Records supplied Block Start

-- ==== Sys2Proof/Certificates/Slice0/Obligations.lean ====
section
/-! DEFINITION. The statements of the model, from the numbered rules of spec/. "The premise `Readable`" is the spec's own
(60_exceptions.md R97): it always holds under the default `RESET_UNSPEC = any_value`. Every statement about an instruction
is about its execute phase, from the state the fetch phase leaves (`StepRunsDecoded`); `unwritten := t.unwritten` in a
frame leaves the marks of R97 to `MarksAfterExecute`. -/

open Sys2Proof Sys2Proof.Machine

/-! ### Encoding and decoding -/

/-- Decoding the word of an instruction gives the instruction back, every operand at every value, under both values of
`RESERVED_BITS` (30_encoding.md R54, R55). -/
def Obligations.DecodeEncode : Prop :=
  ∀ (rb : ReservedBits) (i : Instr), decodeWord rb (encode i) = .ok i

/-- Under `RESERVED_BITS = fault` a word decodes to an instruction exactly when it is that instruction's word. The refusal of
every other word is the spec's decision D9, D11 and D22. -/
def Obligations.DecodeOnlyEncodings : Prop :=
  ∀ (w : Word) (i : Instr), decodeWord .fault w = .ok i ↔ w = encode i

/-- The decoder accepts exactly the words of the opcode table's rows, under both values of `RESERVED_BITS` (the masks are the
spec's decision D9 and D22). -/
def Obligations.DecoderAcceptsTable : Prop :=
  ∀ (rb : ReservedBits) (w : Word), (∃ i, decodeWord rb w = .ok i) ↔ wellFormedWord rb w = true

/-- Under `RESERVED_BITS = ignore` a word decodes as if its fixed-zero bits were 0, and every word whose opcode is assigned
decodes (the spec's decision D9, "executes as if those bits were 0"). -/
def Obligations.IgnoreDropsReservedBits : Prop :=
  ∀ w : Word,
    decodeWord .ignore w = decodeWord .fault (w &&& ~~~zeroMask w) ∧
      (opcodeOf w ≠ 0xF#4 → ∃ i, decodeWord .ignore w = .ok i)

/-- Words written out from the format rows of R54 decode to the instructions they stand for. -/
def Obligations.SampleWordsDecode : Prop :=
  decodeWord .fault 0b0000100010000001#16 = .ok (.ldDirect .rb 0x81#8) ∧
  decodeWord .fault 0b0000011000010010#16 = .ok (.ldImm .ra .high 0x12#8) ∧
  decodeWord .fault 0b0001100000010000#16 = .ok (.st .rb 0x10#8) ∧
  decodeWord .fault 0b0010100011111111#16 = .ok (.inc .rb 0xFF#8) ∧
  decodeWord .fault 0b0011110000100000#16 = .ok (.br true true false false 0x20#8) ∧
  decodeWord .fault 0b0101000000000000#16 = .ok .sub ∧
  decodeWord .fault 0b1011000000000000#16 = .ok .exch ∧
  decodeWord .fault 0b1101010100000000#16 = .ok (.set true false true) ∧
  decodeWord .fault 0b1110001000000000#16 = .ok (.clr false true false)

/-! ### The step, the program counter and the model-level faults -/

/-- A step runs the decoded instruction: when the code word at PC is readable and decodes, the step is the execute phase of
that instruction from the state whose PC the fetch has advanced by 1, modulo 256. -/
def Obligations.StepRunsDecoded : Prop :=
  ∀ (s : State) (i : Instr), s.isUnwritten (.code s.pc) = false →
    decodeWord s.cfg.reservedBits (s.codeRead s.pc) = .ok i → step s = exec i { s with pc := s.pc + 1 }

/-- R21: the fetch increments PC modulo 2^8, so at 0xFF it wraps to 0x00; the instruction there is executed normally, and
nothing else marks the wrap. -/
def Obligations.FetchWrapsAtEnd : Prop :=
  ∀ (s : State) (i : Instr), s.isUnwritten (.code s.pc) = false →
    decodeWord s.cfg.reservedBits (s.codeRead s.pc) = .ok i →
    step s = exec i { s with pc := BitVec.ofNat 8 ((s.pc.toNat + 1) % 2 ^ 8) } ∧
    (s.pc = 0xFF#8 → step s = exec i { s with pc := 0x00#8 })

/-- After a step PC is the address of the instruction plus 1, modulo 256, unless the instruction is a BR that is taken, and
then it is the BR's address field. (An inference the spec marks as its own: "[derived: from rule R20 and 42_br.md rule R77]".) -/
def Obligations.PcAfterStep : Prop :=
  ∀ (s t : State) (i : Instr), step s = .next t →
    decodeWord s.cfg.reservedBits (s.codeRead s.pc) = .ok i →
    (∀ x z n c a, i = .br x z n c a → t.pc = if s.branchTaken x z n c then a else s.pc + 1) ∧
    ((∀ x z n c a, i ≠ .br x z n c a) → t.pc = s.pc + 1)

/-- `IllegalOpcode` is what a step raises exactly when the fetched word has opcode 1111, whatever the parameters, with the
word and its address (the spec's decision D11 and D14). -/
def Obligations.IllegalOpcodeExactly : Prop :=
  ∀ s : State, s.isUnwritten (.code s.pc) = false →
    (step s = .fault (.illegalOpcode (s.codeRead s.pc) s.pc) ↔ (s.codeRead s.pc).extractLsb' 12 4 = 0xF#4)

/-- `ReservedEncoding` is what a step raises exactly under `RESERVED_BITS = fault`, for an assigned opcode, when a bit of the
mask that R66 lists for it is 1, with the word and its address (the spec's decision D9, D14 and D22). -/
def Obligations.ReservedEncodingExactly : Prop :=
  ∀ s : State, s.isUnwritten (.code s.pc) = false →
    (step s = .fault (.reservedEncoding (s.codeRead s.pc) s.pc) ↔
      s.cfg.reservedBits = .fault ∧ (s.codeRead s.pc).extractLsb' 12 4 ≠ 0xF#4 ∧
        s.codeRead s.pc &&&
          (if (s.codeRead s.pc).extractLsb' 12 4 = 0x0#4 then
            (if (s.codeRead s.pc).getLsbD 10 then 0x0100#16 else 0x0300#16)
          else if (s.codeRead s.pc).extractLsb' 12 4 ≤ 0x2#4 then 0x0700#16
          else if (s.codeRead s.pc).extractLsb' 12 4 = 0x3#4 then 0x0000#16
          else if (s.codeRead s.pc).extractLsb' 12 4 ≤ 0xC#4 then 0x0FFF#16
          else 0x08FF#16) ≠ 0x0000#16)

/-- A decoding fault names the fetched word and its address, which is one before the PC of the state at the fault, modulo 256;
in that state nothing but PC differs from the state before the step (the spec's decision D14). -/
def Obligations.FaultNamesFetchedWord : Prop :=
  ∀ (s : State) (f : Fault) (ir : Word) (a : Addr), step s = .fault f →
    f = .illegalOpcode ir a ∨ f = .reservedEncoding ir a →
    ir = s.codeRead s.pc ∧ a = s.pc ∧ a = s.atFault.pc - 1 ∧ s.atFault = { s with pc := s.atFault.pc }

/-- An unwritten code word at PC is reported before either decoding fault, whatever the word holds (the spec's decision D21). -/
def Obligations.UnwrittenFetchFirst : Prop :=
  ∀ s : State, s.isUnwritten (.code s.pc) = true → step s = .fault (.unwrittenRead (.code s.pc))
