-- ==== Sys2Proof/Tests/Slice0.lean ====
section
/-! SUPPORT. Tests of one step or one execute phase each, with the expected values of spec/95_test_vectors.md (the source of
each is named), the words of spec/30_encoding.md written out bit by bit, ill-formed words that the checks refuse, and for
each statement with hypotheses a witness that meets them. -/

namespace Sys2Proof.Tests

open Sys2Proof Sys2Proof.Machine

/-! ### Helpers -/

/-- The next state of an outcome, if it has one. -/
def nextOf : Host.Outcome State Fault Refusal → Option State
  | .next s => some s
  | .fault _ => none
  | .refused _ => none

/-- The fault of an outcome, if it has one. -/
def faultOf : Host.Outcome State Fault Refusal → Option Fault
  | .next _ => none
  | .fault f => some f
  | .refused _ => none

/-- RA, RB, PC and Z, N, C of a state. -/
structure View where
  ra : Word
  rb : Word
  pc : Addr
  z : Bool
  n : Bool
  c : Bool
  deriving DecidableEq, Repr

/-- A state's registers and status bits. -/
def view (s : State) : View := ⟨s.ra, s.rb, s.pc, s.z, s.n, s.c⟩

/-- The registers and status bits of a state at PC = 0x20 with nothing in memory. -/
def at20 (ra rb : Word) (z n c : Bool) : State :=
  { State.reset with ra := ra, rb := rb, pc := 0x20#8, z := z, n := n, c := c }

/-- What an execute phase leaves in the registers and status bits. -/
def after (i : Instr) (s : State) : Option View := (nextOf (exec i s)).map view

/-- A state whose parameters are changed. -/
def withCfg (s : State) (f : Config → Config) : State := { s with cfg := f s.cfg }

/-- The state with a code word at its PC. -/
def withWord (s : State) (w : Nat) : State := s.withFetchWord 16 w

/-- A machine under `read_faults` in which the listed things are unwritten. -/
def unwrittenState (ms : List Mark) : State :=
  { State.reset with unwritten := ms, cfg := { Config.default with resetUnspec := .readFaults } }

/-! ### Well-formedness: a word of each row, and for each check a word it refuses (R59, R61, R63, R64) -/

theorem test_rows_disjoint :
    opcodeRows.Pairwise (fun a b => a.mask &&& b.mask &&& (a.pattern ^^^ b.pattern) ≠ 0) := by decide

theorem test_rows_accept :
    [0x0080, 0x0434, 0x1810, 0x2001, 0x3C20, 0x4000, 0x5000, 0x6000, 0x7000, 0x8000, 0x9000, 0xA000, 0xB000, 0xC000, 0xD700,
      0xE200].all (wellFormedWord .fault) = true := by decide

theorem test_wf_refuses_opcode_1111 :
    wellFormedWord .fault 0xF000 = false ∧ wellFormedWord .ignore 0xFFFF = false := by decide

theorem test_wf_refuses_ld_direct_bits :
    wellFormedWord .fault 0x0200 = false ∧ wellFormedWord .fault 0x0B7F = false ∧ wellFormedWord .ignore 0x0B7F = true := by
  decide

theorem test_wf_refuses_ld_imm_bit8 :
    wellFormedWord .fault 0x0512 = false ∧ wellFormedWord .ignore 0x0512 = true := by decide

theorem test_wf_refuses_st_inc_bits :
    wellFormedWord .fault 0x1234 = false ∧ wellFormedWord .fault 0x2101 = false ∧ wellFormedWord .fault 0x2C01 = false := by
  decide

theorem test_wf_refuses_no_operand_bits :
    [0x4001, 0x5800, 0x6100, 0x7080, 0x8400, 0x9800, 0xA200, 0xB010, 0xC700].all
      (fun w => !wellFormedWord .fault w && wellFormedWord .ignore w) = true := by decide

theorem test_wf_refuses_flag_bits :
    wellFormedWord .fault 0xD801 = false ∧ wellFormedWord .fault 0xE4FF = false := by decide

/-! ### Decoding: words written out from the format rows of R54 -/

theorem test_decode_ldDirect : decodeWord .fault 0b0000100011111111#16 = .ok (.ldDirect .rb 0xFF) := by decide

theorem test_decode_ldImm : decodeWord .fault 0b0000011000010010#16 = .ok (.ldImm .ra .high 0x12) := by decide
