/-- The Ctr names, part 5. -/
def Ctr.all5 : List Ctr :=
  [.PWR_DOZE_ENTRIES, .PWR_DOZE_ABANDONED, .PWR_DVFS_CHANGES, .PWR_THROTTLES, .PWR_RAIL_TIMEOUT, .FLT_REPORTS,
   .FLT_COALESCED, .FLT_REPORTS_LOST, .FLT_L1_RECOVERIES, .FLT_L2_RECOVERIES, .FLT_L3_ENTRIES, .FLT_ESCALATIONS,
   .FLT_RECOVERY_DISCARD, .FLT_EVT_RECORDS, .FLT_EVT_DROPPED, .FLT_EMERGENCY_FLUSHES]

/-- Every Ctr name, in the order of the chapters. -/
def Ctr.all : List Ctr :=
  Ctr.all0 ++ Ctr.all1 ++ Ctr.all2 ++ Ctr.all3 ++ Ctr.all4 ++ Ctr.all5

/-- The reset value of a field instance. The special cases are the fields whose reset depends on the instance: TX_MAP
(Table 6.12), QMAP (Table 6.18), the windows of R325, the doze settings of R384 and the recovery levels of Table 16.1. -/
def Fld.resetAt (f : Fld) (i j : Nat) : Nat :=
  match f with
  | .LN_CFG_TX_MAP => i % 8
  | .PORT_PFC_QMAP => 2 ^ (j % 8)
  | .SW_SHARED_FREE => 269484032
  | .CMD_WIN_VALID => if i = 0 ∧ j = 0 then 1 else 0
  | .CMD_WIN_WRITE => if i = 0 ∧ j = 0 then 1 else 0
  | .CMD_WIN_READ => if i = 0 ∧ j = 0 then 1 else 0
  | .CMD_WIN_LAST => if i = 0 ∧ j = 0 then 2 ^ 52 - 1 else 0
  | .PWR_DOZE_DOZE_EN => if (4 ≤ i ∧ i ≤ 11) ∨ (16 ≤ i ∧ i ≤ 19) ∨ i = 22 then 1 else 0
  | .PWR_DOZE_TIMER_US =>
    if (4 ≤ i ∧ i ≤ 11) ∨ (16 ≤ i ∧ i ≤ 19) then 10
    else if i = 22 then 50
    else if 12 ≤ i ∧ i ≤ 15 then 100
    else if i ≤ 3 then 1000
    else 0
  | .FLT_ACTION_DEFAULT => [0, 0, 1, 1, 1, 2, 3, 3, 3, 0, 0, 0, 0, 0, 3, 0].getD i 0
  | .FLT_ACTION_LEVEL => [0, 0, 1, 1, 1, 2, 3, 3, 3, 0, 0, 0, 0, 0, 3, 0].getD i 0
  | _ => f.row.reset

/-- The BAR0 address of a field instance (R459). -/
def Fld.addr (f : Fld) (i j : Nat) : Nat :=
  let r := f.row
  r.base + r.hi * (i / r.g) + r.lo * (i % r.g) + r.sj * j

/-- The least significant bit of a field instance in its 64-bit word. -/
def Fld.lowBit (f : Fld) (j : Nat) : Nat := f.row.lb + f.row.sl * j

end Sys2Proof.Machine
end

Records supplied Block End

**Your goal**
Your answer is only the number of lines in the listing above that include the string "nothing".

**Response**
3